A complication in the NZ environment is
the Air New Zealand fracas. Australian unions have called for
a nationwide boycott of NZ companies and products which, if initiated,
could have implications for growth prospects in the medium term.
Strong political leadership will be required to negotiate a solution
to this issue.
This morning the Reserve Bank has cut the Offiical Cash Rate by 50 basis points from 5.75 per cent to 5.25 per cent.
NYSE - 18 September
Following a not unexpected drop on Monday, US stocks rebounded early afternoon in the second day's trading. In the last hour of trading the tide turned although to a moderate extent compared to yesterday's activity. The losses were a small fraction of Monday's historic tumble, as investors were unwilling to mark up prices in the second trading day in a time of economic and military uncertainty.

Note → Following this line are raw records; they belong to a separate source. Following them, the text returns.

/-- R145: a value outside 0..999 is reported as InvalidInput and changes no state; the wait goes on. -/
def Obligations.RejectedInputChangesNothing : Prop :=
  ∀ (s : State) (k : InputKind) (v : Int), s.run = .awaitingInput k → (v < 0 ∨ 999 < v) →
    transact (.resume v) s = .next s ∧ hostReply (.resume v) s = .invalidInput v

/-- R94 with decision D8: an accepted value is written to `acc`, the run goes on (or halts at a pending end-of-memory), and
completion treats `neg` as for INPUT and INPUT-CHAR. -/
def Obligations.ResumeDeliversTheValue : Prop :=
  ∀ (s : State) (k : InputKind) (v : Int), s.run = .awaitingInput k → 0 ≤ v → v ≤ 999 →
    ∃ t, transact (.resume v) s = .next t ∧ hostReply (.resume v) s = .accepted ∧
      t = { s with acc := t.acc, run := t.run, neg := t.neg, eom := false } ∧
      (t.acc.val : Int) = v ∧
      (s.eom = false → t.run = .running) ∧ (s.eom = true → t.run = .halted) ∧
      (s.params.negFrame = .preserve → t.neg = s.neg) ∧ (s.params.negFrame = .clearOnOthers → t.neg = false)

/-- R141's corner case with decision D5: an INPUT fetched from 99 suspends with `pc = 0`, and halts there once a value is
accepted. -/
def Obligations.InputFromTheLastCellHaltsAfterResume : Prop :=
  ∀ s : State, s.runsCycle → s.pc.val = 99 → (s.mem.read 99).val = 901 →
    ∃ t, step s = .next t ∧ t.run = .awaitingInput .num ∧ t.pc.val = 0 ∧ t.acc = s.acc ∧ t.eom = true ∧
      ∀ v : Int, 0 ≤ v → v ≤ 999 →
        ∃ u, transact (.resume v) t = .next u ∧ (u.acc.val : Int) = v ∧ u.run = .halted ∧ u.pc.val = 0

/-! ### Invalid instructions -/

/-- R162 with decision D6: each INVALID instruction halts under the policy `Halt`, and under `Fault` raises
InvalidInstruction with the fetched word; nothing else is written. -/
def Obligations.InvalidHaltsOrFaults : Prop :=
  ∀ (i : Instr) (s : State), i.kind = .invalid →
    (s.params.invalidPolicy = .halt → exec i s = .next { s with run := .halted }) ∧
    (s.params.invalidPolicy = .fault →
      exec i s = .next { s with run := .faulted ⟨.invalidInstruction, fetchPc s, s.ir.val⟩ })

/-- R162 and R164 with decisions D5, D6 and D21: the cycle that fetches an INVALID word, also from 99. -/
def Obligations.InvalidWordEndsTheRun : Prop :=
  ∀ s : State, s.runsCycle → (fetchedInstr s).kind = .invalid →
    ∃ t, step s = .next t ∧ t.pc.val = (s.pc.val + 1) % 100 ∧ t.mem = s.mem ∧ t.acc = s.acc ∧ t.out = s.out ∧
      (s.params.invalidPolicy = .halt → t.run = .halted) ∧
      (s.params.invalidPolicy = .fault →
        t.run = .faulted ⟨.invalidInstruction, s.pc, (s.mem.read s.pc.val).val⟩ ∧ t.neg = s.neg)

/-! ### The cycle -/

/-- R83 to R88: a step that runs a cycle is execute, of the instruction the cell at `pc` decodes to, between the fetch with
its increment and the completion, which runs unless execute ended in a fault or an input wait. -/
def Obligations.StepRunsTheDecodedInstruction : Prop :=
  ∀ (s : State) (i : Instr), s.run = .running → s.requests = [] →
    decode s.params.ext911 (s.mem.read s.pc.val) = i →
    ∃ t, exec i { s with ir := s.mem.read s.pc.val, eom := decide (s.pc.val = 99), pc := nextPc s.pc } = .next t ∧
      (t.run = .running ∨ t.run = .halted → step s = .next (complete i.kind t)) ∧
      ((∃ k, t.run = .awaitingInput k) ∨ (∃ r, t.run = .faulted r) → step s = .next t)

/-- The model's own convention of notes/assumptions/1.md: the host's pending requests are taken one a step, oldest first,
and with none pending the request is `step()`. -/
def Obligations.PendingRequestsAreTakenInOrder : Prop :=
  ∀ s : State,
    (s.requests = [] → step s = transact .step s) ∧
    ∀ q rest, s.requests = q :: rest → step s = transact q { s with requests := rest }

/-- Every step of every state answers a next state (R81: each operation in each run state has its row). -/
def Obligations.EveryStepAnswersANextState : Prop :=
  ∀ s : State, ∃ t, step s = .next t

/-- R87 with decision D4: what a cycle does to the negative flag, under each value of P_NEG_FRAME. -/
def Obligations.NegativeFlagAfterACycle : Prop :=
  ∀ s : State, s.runsCycle →
    ∃ t, step s = .next t ∧
      ((fetchedInstr s).kind = .load → t.neg = s.neg) ∧
      (s.params.negFrame = .preserve → (fetchedInstr s).kind ≠ .add → (fetchedInstr s).kind ≠ .subtract →
        t.neg = s.neg) ∧
      (s.params.negFrame = .clearOnOthers → (fetchedInstr s).kind ≠ .add → (fetchedInstr s).kind ≠ .subtract →
        (fetchedInstr s).kind ≠ .load → (t.run = .running ∨ t.run = .halted) → t.neg = false) ∧
      ((∃ k, t.run = .awaitingInput k) ∨ (∃ r, t.run = .faulted r) → t.neg = s.neg)

/-- R23 and R84 with decision D5: after a cycle `pc` is the taken branch's target, else the address after the fetched one,
going round from 99 to 0. -/
def Obligations.ProgramCounterAfterACycle : Prop :=
  ∀ s : State, s.runsCycle →
    ∃ t, step s = .next t ∧
      (∀ a, takenTarget s (fetchedInstr s) = some a → t.pc = a ∧ t.run = .running) ∧
      (takenTarget s (fetchedInstr s) = none → t.pc.val = (s.pc.val + 1) % 100)
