/-! ### A witness of each obligation's hypotheses, at the boundary values of its clauses -/

theorem witness_DecodeOfEncodeIsTheInstruction :
    (Instr.store 99).wellFormed .inputChar = true ∧ (Instr.load 0).wellFormed .invalid = true := by decide
theorem witness_EncodeOfDecodeIsTheWord : 100 ≤ (100 : Word).val ∧ (99 : Word).val < 100 := by decide
theorem witness_DecodedInstructionsAreWellFormed :
    decode .inputChar 199 = .add 99 ∧ decode .inputChar 200 = .subtract 0 ∧ decode .inputChar 399 = .store 99 ∧
      decode .inputChar 500 = .load 0 := by decide
theorem witness_DecoderFollowsTheFamilies :
    (99 : Fin 100).val = (99 : Word).val % 100 ∧ (99 : Word).val / 100 = 0 ∧ (100 : Word).val / 100 = 1 ∧
      (200 : Word).val / 100 = 2 ∧ (300 : Word).val / 100 = 3 ∧ (400 : Word).val / 100 = 4 ∧ (599 : Word).val / 100 = 5 ∧
      (600 : Word).val / 100 = 6 ∧ (799 : Word).val / 100 = 7 ∧ (800 : Word).val / 100 = 8 ∧ (999 : Word).val / 100 = 9 ∧
      (11 : Fin 100).val = (911 : Word).val % 100 := by decide
theorem witness_MemWriteChangesOneCellOrFaults : (99 : Nat) ≤ 99 ∧ 99 < (100 : Nat) ∧ (98 : Nat) ≠ 99 := by decide
theorem witness_MemReadGivesTheCellOrFaults : (99 : Nat) ≤ 99 ∧ 99 < (100 : Nat) := by decide
theorem witness_EqualCellsMakeEqualMemories :
    Memory.wf [(3, 7), (99, 1)] = true ∧ Memory.wf (Memory.write [(99, 1)] 3 7) = true ∧
      ∀ a ≤ 99, Memory.read [(3, 7), (99, 1)] a = Memory.read (Memory.write [(99, 1)] 3 7) a := by decide
theorem witness_AluNormalisesTheRawResult :
    999 < (999 : Word).val + (1 : Word).val ∧ (500 : Word).val + (499 : Word).val ≤ 999 ∧
      ((0 : Word).val : Int) - (1 : Word).val < 0 ∧ 0 ≤ ((5 : Word).val : Int) - (5 : Word).val := by decide
theorem witness_ArithmeticWrapsModuloOneThousand : (99 : Nat) ≤ 99 := by decide
theorem witness_AddResult :
    (199 : Word).val / 100 = 1 ∧ (99 : Nat) ≤ 99 ∧ 99 < (100 : Nat) ∧
      (at_ 0 150 500).acc.val + ((at_ 0 150 500 false [(50, 499)]).mem.read 50).val ≤ 999 ∧
      999 < (at_ 0 150 999).acc.val + ((at_ 0 150 999 false [(50, 1)]).mem.read 50).val := by decide
theorem witness_SubtractResult :
    (299 : Word).val / 100 = 2 ∧ (99 : Nat) ≤ 99 ∧ 99 < (100 : Nat) ∧
      ((at_ 0 250 5 false [(50, 5)]).mem.read 50).val ≤ (at_ 0 250 5 false [(50, 5)]).acc.val ∧
      (at_ 0 250 0 false [(50, 1)]).acc.val < ((at_ 0 250 0 false [(50, 1)]).mem.read 50).val := by decide
theorem witness_StoreResult :
    (399 : Word).val / 100 = 3 ∧ (99 : Nat) ≤ 99 ∧ 99 < (100 : Nat) ∧ (98 : Nat) ≠ effectiveAddress 99 ∧
      (at_ 0 399 5).params.negFrame = .preserve := by decide
theorem witness_LoadResult : (599 : Word).val / 100 = 5 ∧ (99 : Nat) ≤ 99 ∧ 99 < (100 : Nat) := by decide
theorem witness_AccessAboveTheMemoryFaults :
    99 < (100 : Nat) ∧ ({ State.reset with pc := 0 } : State).pc = nextPc 99 ∧ Instr.store 100 = .store 100 ∧
      (at_ 1 400 0 false [] faultPolicy).runsCycle ∧
      ∃ t, step (at_ 1 400 0 false [] faultPolicy) = .next t ∧ t.run = .faulted ⟨.invalidInstruction, 1, 400⟩ :=
  ⟨by decide, by decide, rfl, ⟨rfl, rfl⟩, ⟨_, rfl, by decide⟩⟩
theorem witness_BranchResults :
    (699 : Word).val = 600 + (99 : Addr).val ∧ (700 : Word).val = 700 + (0 : Addr).val ∧
      (899 : Word).val = 800 + (99 : Addr).val ∧ (at_ 2 705 0).acc.val = 0 ∧ (at_ 2 705 1).acc.val ≠ 0 ∧
      (at_ 2 805 0 false).neg = false ∧ (at_ 2 805 0 true).neg = true := by decide
theorem witness_HaltResult :
    (99 : Word).val ≤ 99 ∧ (at_ 99 99 0).runsCycle ∧ ((at_ 99 99 0).mem.read (at_ 99 99 0).pc.val).val ≤ 99 ∧
      (at_ 99 99 0).params.negFrame = .preserve ∧ (at_ 99 99 0 true [] clearing).params.negFrame = .clearOnOthers :=
  ⟨by decide, ⟨rfl, rfl⟩, by decide, rfl, rfl⟩
theorem witness_SumOfOneThousandBranchesOnZeroOnly :
    (99 : Nat) ≤ 99 ∧ (at_ 0 199 999 false [(99, 1)]).acc.val + ((at_ 0 199 999 false [(99, 1)]).mem.read 99).val = 1000 := by
  decide
theorem witness_InputWaits : (0 : Int) ≤ 0 ∧ (999 : Int) ≤ 999 := by decide
theorem witness_RejectedInputChangesNothing :
    (waiting []).run = .awaitingInput .num ∧ ((-1 : Int) < 0 ∨ (999 : Int) < -1) ∧ ((1000 : Int) < 0 ∨ (999 : Int) < 1000) := by
  decide
theorem witness_ResumeDeliversTheValue :
    (waiting []).run = .awaitingInput .num ∧ (0 : Int) ≤ 999 ∧ (999 : Int) ≤ 999 ∧ (waiting []).eom = false ∧
      ({ waiting [] with eom := true } : State).eom = true ∧ (waiting []).params.negFrame = .preserve ∧
      ({ waiting [] with params := clearing } : State).params.negFrame = .clearOnOthers := by decide
theorem witness_InputFromTheLastCellHaltsAfterResume :
    (at_ 99 901 0).runsCycle ∧ (at_ 99 901 0).pc.val = 99 ∧ ((at_ 99 901 0).mem.read 99).val = 901 :=
  ⟨⟨rfl, rfl⟩, rfl, by decide⟩
theorem witness_InvalidHaltsOrFaults :
    (Instr.invalidFamily 0).kind = .invalid ∧ (Instr.invalidSubcode 99).kind = .invalid ∧
      State.reset.params.invalidPolicy = .halt ∧ (at_ 0 400 0 false [] faultPolicy).params.invalidPolicy = .fault := by decide
theorem witness_InvalidWordEndsTheRun :
    (at_ 99 999 0).runsCycle ∧ (fetchedInstr (at_ 99 999 0)).kind = .invalid ∧
      (at_ 99 999 0).params.invalidPolicy = .halt ∧
      (fetchedInstr (at_ 99 999 0 false [] faultPolicy)).kind = .invalid ∧
      (at_ 99 999 0 false [] faultPolicy).params.invalidPolicy = .fault :=
  ⟨⟨rfl, rfl⟩, by decide, rfl, by decide, rfl⟩
theorem witness_StepRunsTheDecodedInstruction :
    (at_ 2 705 0).run = .running ∧ (at_ 2 705 0).requests = [] ∧
      decode (at_ 2 705 0).params.ext911 ((at_ 2 705 0).mem.read (at_ 2 705 0).pc.val) = .branchIfZero 5 ∧
      (after (at_ 2 901 0)).map (fun t => t.run) = some (.awaitingInput .num) := by decide
theorem witness_PendingRequestsAreTakenInOrder :
    State.reset.requests = [] ∧ (waiting [.resume 7, .step]).requests = .resume 7 :: [.step] := by decide
theorem witness_NegativeFlagAfterACycle :
    (at_ 1 520 0 true).runsCycle ∧ (fetchedInstr (at_ 1 520 0 true)).kind = .load ∧
      (fetchedInstr (at_ 1 902 0 true [] clearing)).kind = .output ∧
      (at_ 1 902 0 true [] clearing).params.negFrame = .clearOnOthers ∧
      (after (at_ 1 902 0 true [] clearing)).map (fun t => (t.run, t.neg)) = some (.running, false) :=
  ⟨⟨rfl, rfl⟩, by decide, by decide, rfl, by decide⟩
theorem witness_ProgramCounterAfterACycle :
    (at_ 99 700 0).runsCycle ∧ takenTarget (at_ 99 700 0) (fetchedInstr (at_ 99 700 0)) = some 0 ∧
      takenTarget (at_ 99 700 1) (fetchedInstr (at_ 99 700 1)) = none :=
  ⟨⟨rfl, rfl⟩, by decide, by decide⟩
theorem witness_EndOfMemoryHaltsAtZero :
    (at_ 99 799 5).runsCycle ∧ fallsThrough (at_ 99 799 5) (fetchedInstr (at_ 99 799 5)) = true ∧
      (at_ 99 799 5).pc.val = 99 ∧ fallsThrough (at_ 98 799 5) (fetchedInstr (at_ 98 799 5)) = true ∧
      (at_ 98 799 5).pc.val ≠ 99 :=
  ⟨⟨rfl, rfl⟩, by decide, rfl, by decide, by decide⟩
theorem witness_OnlyNamedWritersChangeTheAccumulator :
    ∃ t, transact .step (at_ 0 520 1 true [(20, 7)]) = .next t ∧ t.acc ≠ (at_ 0 520 1 true [(20, 7)]).acc :=
  ⟨_, rfl, by decide⟩
theorem witness_ACycleChangesAtMostTheStoredCell :
    ∃ t, transact .step (at_ 0 399 42) = .next t ∧ t.mem.read 99 ≠ (at_ 0 399 42).mem.read 99 := ⟨_, rfl, by decide⟩
theorem witness_StoreIsSeenByTheNextFetch :
    (at_ 3 304 902).runsCycle ∧ fetchedInstr (at_ 3 304 902) = .store 4 := ⟨⟨rfl, rfl⟩, by decide⟩
theorem witness_OutputLogGrowsByTheCyclesEvent :
    (∃ t, transact .step (at_ 0 902 9) = .next t) ∧ (∀ image, HostRequest.step ≠ .reset image) ∧
      (at_ 0 902 9).run = .running ∧ (fetchedInstr (at_ 0 902 9)).kind = .output ∧
      (fetchedInstr (at_ 0 922 65)).kind = .outputChar ∧ (HostRequest.resume 3 ≠ .step) :=
  ⟨⟨_, rfl⟩, fun _ h => (nomatch h), rfl, by decide, by decide, by decide⟩
theorem witness_WorkingRegisterIsNeverObserved :
    (at_ 0 902 9).run = .running ∧ ∃ t, transact .step { at_ 0 902 9 with ir := 999 } = .next t := ⟨rfl, ⟨_, rfl⟩⟩
theorem witness_FaultsArePrecise :
    ∃ t r, exec (.store 150) { State.reset with pc := 0 } = .next t ∧ (0 : Addr) = nextPc 99 ∧ State.reset.run = .running ∧
      t.run = .faulted r := ⟨_, _, rfl, by decide, rfl, rfl⟩
theorem witness_OnlyTheNamedCausesStopTheCore :
    (∃ t, transact .step (at_ 5 0 0) = .next t ∧ t.run = .halted) ∧
      (∃ t, transact .step (at_ 1 400 0 false [] faultPolicy) = .next t ∧ t.run = .faulted ⟨.invalidInstruction, 1, 400⟩) ∧
      (∃ t, transact (.resume 5) { waiting [] with eom := true } = .next t ∧ t.run ≠ (waiting []).run ∧ t.run = .halted) ∧
      (HostRequest.resume 5 ≠ .step) ∧
      ∃ t, exec (.load 100) State.reset = .next t ∧ t.run = .faulted ⟨.addressOutOfRange, 99, 100⟩ :=
  ⟨⟨_, rfl, by decide⟩, ⟨_, rfl, by decide⟩, ⟨_, rfl, by decide, by decide⟩, by decide, ⟨_, rfl, by decide⟩⟩
theorem witness_UnderTheHaltPolicyNoStepFaults :
    (at_ 1 400 0).params.invalidPolicy = .halt ∧ (at_ 1 400 0).safe ∧ ∃ t, step (at_ 1 400 0) = .next t :=
  ⟨rfl, fun _ h => (nomatch h), ⟨_, rfl⟩⟩
/-- Rows of R81 at the boundaries of their events: each cycle ends where the table says, by hand from the vectors TB12, TI1,
TI11, TV2, TV5, TB9, TB10 and TB11. -/
theorem witness_RunStateFollowsTheTransitionTable :
    ([at_ 5 0 0, at_ 0 901 0, at_ 0 911 0, at_ 1 400 0 false [] faultPolicy, at_ 99 900 0, at_ 99 799 5, at_ 99 700 0,
      at_ 98 799 5].map (runStateAfter .step)) =
      [.halted, .awaitingInput .num, .awaitingInput .char, .faulted ⟨.invalidInstruction, 1, 400⟩, .halted, .halted,
        .running, .running] := by decide
theorem witness_FaultedIsTerminal :
    ({ State.reset with run := .faulted ⟨.invalidInstruction, 1, 400⟩ } : State).run =
      .faulted ⟨.invalidInstruction, 1, 400⟩ ∧
    (∀ image, HostRequest.step ≠ .reset image) ∧
    ∃ t, transact (.reset image) { State.reset with run := .faulted ⟨.invalidInstruction, 1, 400⟩ } = .next t ∧
      t.run ≠ .faulted ⟨.invalidInstruction, 1, 400⟩ := ⟨rfl, fun _ h => (nomatch h), ⟨_, rfl, by decide +kernel⟩⟩
theorem witness_FinalStatesAreLeftByResetOnly :
    ({ State.reset with run := .halted } : State).run.final = true ∧
    ∃ t, transact (.reset image) { State.reset with run := .halted } = .next t ∧ t ≠ { State.reset with run := .halted } :=
  ⟨rfl, ⟨_, rfl, by decide +kernel⟩⟩
theorem witness_RequestsOutOfPlaceDoNothing :
    (waiting []).run ≠ .running ∧ ∀ k, State.reset.run ≠ .awaitingInput k := ⟨by decide, fun k => by cases k <;> decide⟩
theorem witness_AcceptedResetReinitialisesTheCore : image.length = 100 ∧ ∀ v ∈ image, 0 ≤ v ∧ v ≤ 999 := by
  decide +kernel
theorem witness_RefusedResetChangesNothing :
    image.tail.length ≠ 100 ∧ (∃ v ∈ [(-3 : Int)] ++ image.tail, v < 0 ∨ 999 < v) ∧
      ∃ v ∈ [(1000 : Int)] ++ image.tail, v < 0 ∨ 999 < v := by decide +kernel
theorem witness_SnapshotShowsTheCore : (99 : Nat) < 100 := by decide
theorem witness_StepsKeepTheParameters : ∃ t, step (waiting [.resume 7]) = .next t := ⟨_, rfl⟩
/-- A waiting state with the latch set meets the invariant, and a step leads on from it. -/
theorem witness_EveryStepKeepsTheCoreConditions :
    ({ waiting [.resume 7] with pc := 0, eom := true } : State).Inv ∧
      ∃ t, step { waiting [.resume 7] with pc := 0, eom := true } = .next t where
  left :=
    { memCanonical := by decide
      latchStopped := fun _ => ⟨rfl, .inl ⟨.num, rfl⟩⟩
      waitOfInput := fun k h => by cases h; decide
      faultOfInvalid := fun r h => nomatch h }
  right := ⟨_, rfl⟩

The earlier rise may have been prompted by hopes for a federal bailout of airlines whose difficulties following last week's events have rippled across the US economy. A relief package may be crafted by early next week. While an airline trade group has called for US$24 billion, the final amount and type of aid may depend on fuel costs, insurance claims and issues still in flux. Hopes had been for an earlier solution and this is reflected in the drop in markets in the last hour of trading.
While consumer activity is understandably low, and could continue to be in the short term, it is good news to see that the US market can operate successfully following this major disruption. This sends out positive signals to the US community and the world.
- Day Trading on NASDAQ and DJIA - 18
- Major indices at close 18 September
DJIA -0.19% S& P 500 -0.58% NASDAQ -1.55% ASX +1.83% Nikkei +1.85% FTSE 100 -1.02% DAX -0.94% NZSE 40 +2.22%
Market experts in NZ are clear that investors, now more than ever, will benefit enormously by taking a calm and considered long-term approach to investment.